May deutete an, dass Großbritannien während dieser Zeit Beiträge in den EU-Haushalt zahlen und so im Binnenmarkt bleiben könnte. “Wir müssen uns jetzt auf den Zusammenhalt der restlichen 27 EU-Mitgliedstaaten konzentrieren”. Eine Summe nannte sie jedoch nicht. Bei einer zweijährigen Übergangsphase müsste London demnach noch ungefähr 20 Milliarden Euro trotz Brexits einzahlen. Kommissionspräsident Jean-Claude Juncker hat dafür im Frühjahr einen “Nettobetrag” von 60 Milliarden Euro genannt. Diese Rechnung umfasst gemeinsam eingegangene EU-Finanzverpflichtungen für Haushalt, Fördertöpfe und Pensionslasten. Das Rating werde von “Aa1” auf “Aa2” gesenkt, teilte Moody’s am späten Freitagabend mit. Die Aussicht für die Staatsfinanzen habe sich “erheblich verschlechtert”, hieß es. Es seien steigende Schulden zu erwarten, der Erfolg von Konsolidierungsbemühungen sei fraglich. “Doch der Brexit darf uns nicht von unserer eigentlichen Herausforderung abzulenken: nämlich, die Europäische Union wieder zu stärken und voranzubringen”. Eine weitere Verschlechterung der Bonitätseinschätzung droht damit zunächst nicht. Während weiterhin bestehende Gesetze gelten sollen, sollen gleichzeitig erste Maßnahmen für die Zeit danach eingeführt werden.

Mit Blick auf die Handelsbeziehungen sprach sich die Regierungschefin für “kreative Lösungen” aus.
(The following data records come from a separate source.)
-- ==== Sys2Proof/Machine/Net.lean ====
section
/-!
DEFINITION. What arrives over the mesh (R31, R34, R35, R324 to R334, R346, R352 to R356): messages, remote tasks,
increments, landing-register writes, operation packets at the memory agents. The event's turn names the tile and, by
`sub`, the packet's place in the list of packets under way.
-/

namespace Sys2Proof.Machine

/-! ## The packet that arrives -/

/-- Two packets keep their order (R327): one source unit, one destination, one network. What a shared unit sends for one partition
waits for no packet of another (R17). -/
def sameStream (a b : Packet) : Bool :=
  a.src == b.src && a.unit == b.unit && a.dst == b.dst && a.vn == b.vn && a.part == b.part

/-- Two packets travel in one lane to one tile (R325). -/
def sameLane (a b : Packet) : Bool := a.part == b.part && a.vn == b.vn && a.dst == b.dst

/-- The packet that this turn's arrival is about: it is due, no earlier packet of its stream is under way, and no other
packet waits at its destination in its lane. -/
def State.incoming (s : State) : Option Packet :=
  match s.net[s.cur.sub]? with
  | some p =>
    if p.dst = ⟨s.chip, s.cur.tile⟩ ∧ p.due ≤ s.cycle ∧ !((s.net.take s.cur.sub).any fun q => sameStream q p)
        ∧ (p.held ∨ !(s.net.any fun q => q.held && sameLane q p)) then some p
    else none
  | none => none

/-- The packet leaves the mesh. -/
def State.taken (s : State) : State := { s with net := s.net.eraseIdx s.cur.sub }

/-- The packet waits at its destination and holds back its lane (R31, R331). -/
def State.heldBack (s : State) (p : Packet) : State := { s with net := s.net.set s.cur.sub { p with held := true } }

/-- The frame of an arrival: a packet whose body `f` accepts is applied, or waits when `f` answers no state. A packet of
another kind is not this event's. -/
def arrival (s : State) (f : State → Packet → Option (Option State)) : Host.Outcome State Fault Refusal :=
  match s.incoming with
  | none => .next s
  | some p =>
    match f s.taken p with
    | none => .next s
    | some (some s) => .next s
    | some none => .next (s.heldBack p)

/-- The VA field of a record about a packet for a tile (Table 19.11). -/
def targetVa (p : Place) (n : Nat) : Nat := p.chip * 4096 + p.tile + n % 256 * 2 ^ 24

/-! ## Messages and remote tasks -/

/-- A message or a management request that reaches its tile. -/
def State.takeMessage (s : State) (p : Packet) : Option State :=
  match p.body with
  | .msg ch x1 x2 x3 x4 cap => s.message p.dst.tile ch x1 x2 x3 x4 cap p
  | .mgmt _ _ _ _ _ _ _ => some (s.onSupv p.part fun v => { v with requests := v.requests ++ [p] })
  | _ => some s

/-- MESSAGE_ARRIVAL (R34, R35, R95): a message without a capability, or a management request. -/
def execMessageArrival (s : State) : Host.Outcome State Fault Refusal :=
  arrival s fun s p => match p.body with
    | .msg _ _ _ _ _ none | .mgmt _ _ _ _ none _ _ => some (s.takeMessage p)
    | _ => none

/-- CAPABILITY_ARRIVAL (R342, R35, R69, R433). -/
def execCapabilityArrival (s : State) : Host.Outcome State Fault Refusal :=
  arrival s fun s p => match p.body with
    | .msg _ _ _ _ _ (some _) | .mgmt _ _ _ _ (some _) _ _ => some (s.takeMessage p)
    | _ => none

/-- R346: a SPAWNR that is refused is recorded, and contained as a fault of the spawning task at the task level. -/
def State.spawnRefused (s : State) (p : Packet) (rec' sub : Nat) : State :=
  s.contain p.part p.kslot p.src.tile none true
    { FRec.zero with code := cRefused, sub := sub, kslot := p.kslot, src := 1, trec := rec' } .task

/-- R346: a remote task creation at its tile; none while the record pool is empty. -/
def State.takeSpawn (s : State) (p : Packet) (img : RecImage) (words : List Word) (rec' : Nat) : Option State :=
  let t := p.dst.tile
  match (aget? s.parts p.part).bind fun q => (q.kernel p.kslot).bind fun k => (aget? q.images k.image).map fun im => (k, im) with
  | none => some (s.logPacket t cIllopnd 1 (targetVa p.dst 0) p 4 (words.getD 0 0) none)
  | some (k, im) =>
    if (s.tile t).groupKilled p.kslot then some (s.spawnRefused p rec' 2)
    else if recRefused img (s.tile t).loc im k.supv then some (s.spawnRefused p rec' 0)
    else s.createTask p.part p.kslot t img words none none

/-- REMOTE_SPAWN_ARRIVAL (R346). -/
def execRemoteSpawnArrival (s : State) : Host.Outcome State Fault Refusal :=
  arrival s fun s p => match p.body with
    | .spawn img words rec' => some (s.takeSpawn p img words rec')
    | _ => none

/-- POOL_WAIT_RELEASE (R31): an arrival that waits at an empty record pool is applied once a pair is free. -/
def execPoolWaitRelease (s : State) : Host.Outcome State Fault Refusal :=
  arrival s fun s p => match p.held, p.body with
    | true, .msg _ _ _ _ _ _ => some (s.takeMessage p)
    | true, .spawn img words rec' => some (s.takeSpawn p img words rec')
    | _, _ => none

/-! ## Counters and landing registers -/

/-- The space-0xE address of a counter (R332). -/
def counterVa (p : Place) (i : Nat) : Nat := 0xE * 2 ^ 52 + p.tile * 2 ^ 40 + p.chip * 2 ^ 30 + i * 4

/-- R333, R334: an increment at its tile. -/
def State.takeIncrement (s : State) (p : Packet) (i amount : Nat) (own : Bool) : State :=
  let t := p.dst.tile
  if ((s.tile t).loc.ctr i).loc && !own then s.logPacket t cIllopnd 7 (counterVa p.dst i) p 1 (word amount) none
  else s.incCtr t i amount

/-- COUNTER_INCREMENT_ARRIVAL (R333, R334). -/
def execCounterIncrementArrival (s : State) : Host.Outcome State Fault Refusal :=
  arrival s fun s p => match p.body with
    | .inc i amount own => some (some (s.takeIncrement p i amount own))
    | _ => none

/-- A write to a landing register would wait (R331): the presence bit is set, or earlier writes to it wait. -/
def Local.landBusy (l : Local) (y : Nat) : Bool := (aget? l.land y).isSome || l.landHold.any fun h => h.reg == y

/-- R330, R331: one landing-register write; a busy register takes a place in the hold. -/
def State.landWrite (s : State) (t y : Nat) (v : Word) : State :=
  if (s.tile t).loc.landBusy y then s.onLocal t fun l => { l with landHold := l.landHold ++ [⟨y, v⟩] }
  else s.setLand t y (some v)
May ergänzte, sie sei sich bewusst, dass ihr Land nicht alle Vorteile des Binnenmarkts genießen könne, ohne Pflichten darin zu erfüllen.

Der “Daily Telegraph” hatte zuvor berichtet, Johnson wolle sein Amt möglicherweise noch vor dem Wochenende niederlegen, sollte sich May nicht seinen Wünschen hinsichtlich des geplanten EU-Austritts beugen. Es werde aber Änderungen geben. Während dieser Periode, die mit dem formellen Ausstieg Ende März 2019 beginnen wird und geschätzte zwei Jahre dauert, soll sich das Verhältnis zwischen Grossbritannien und den EU-Mitgliedsstaaten nicht wesentlich ändern. In Großbritannien gebe es aber dieselben Regeln und Vorschriften wie in der EU, es sei also einfach, EU-Regeln in nationales Recht zu überführen. Dies wäre aus britischer Sicht ein Entgegenkommen, denn es würde das Königreich mindestens 20 bis 30 Milliarden Pfund kosten, obwohl es kein EU-Mitglied mehr wäre. “Ich möchte, dass die britischen Gerichte die Urteile des Europäischen Gerichtshofs berücksichtigen können“, sagte May weiter. Bislang hatte die britische Regierung es abgelehnt, die Rechtsprechung des EuGH anzuerkennen. Hinzu kommen Forderungen etwa für Pensionszahlungen an EU-Beamte und Garantien für Kredite der EU an Drittstaaten. Sie habe die italienische Stadt ausgewählt, weil sie das “historische Herz” Europas sei, hiess es in Downing Street. Vertreter der EU beziehungsweise von deren Mitgliedsstaaten waren nicht gekommen; Theresa Mays Zuhörerschaft bestand aus Journalisten und Angehörigen der Geschäftswelt. Vor der Klosteranlage protestierten rund 100 Brexit-Gegner. Die eine Seite repräsentieren derzeit Hammond und auch Innenministerin Amber Rudd, die andere Außenminister Boris Johnson und die “European Reform Group”, eine einflussreiche Tory-Hinterbänklergruppe. Streit trugen die Minister zum Teil öffentlich aus.

Am Ende wird es in den Brexit-Verhandlungen erstens ums Geld, zweitens ums Geld und drittens ums Geld gehen – “Money makes the world go round”. EU-Chefunterhändler Michel Barnier begrüßte die Rede und ihren “konstruktiven Geist”, mahnte aber mehr Klarheit an.

Ein Signal in die Richtung erhofft sich die EU von Mays Rede und Eckpunkte, wie sie sich die Übergangszeit nach dem Austritt vorstellt.

Eine knappe Mehrheit der Briten hatte im Juni 2016 für den Austritt aus der EU gestimmt.

Pfund unter Druck Anleger an den Finanzmärkten zeigten sich im Anschluss an die Rede enttäuscht, weil Mays Auftritt nicht viel Neues brachte.

Obwohl der Brexit noch nicht in Kraft getreten ist, leidet die britische Wirtschaft bereits daran.

Nach der Ratingabstufung fiel es noch einmal deutlich um ein halbes Prozent und erreichte zwischenzeitlich ein Tagestief bei 1,3451 US-Dollar.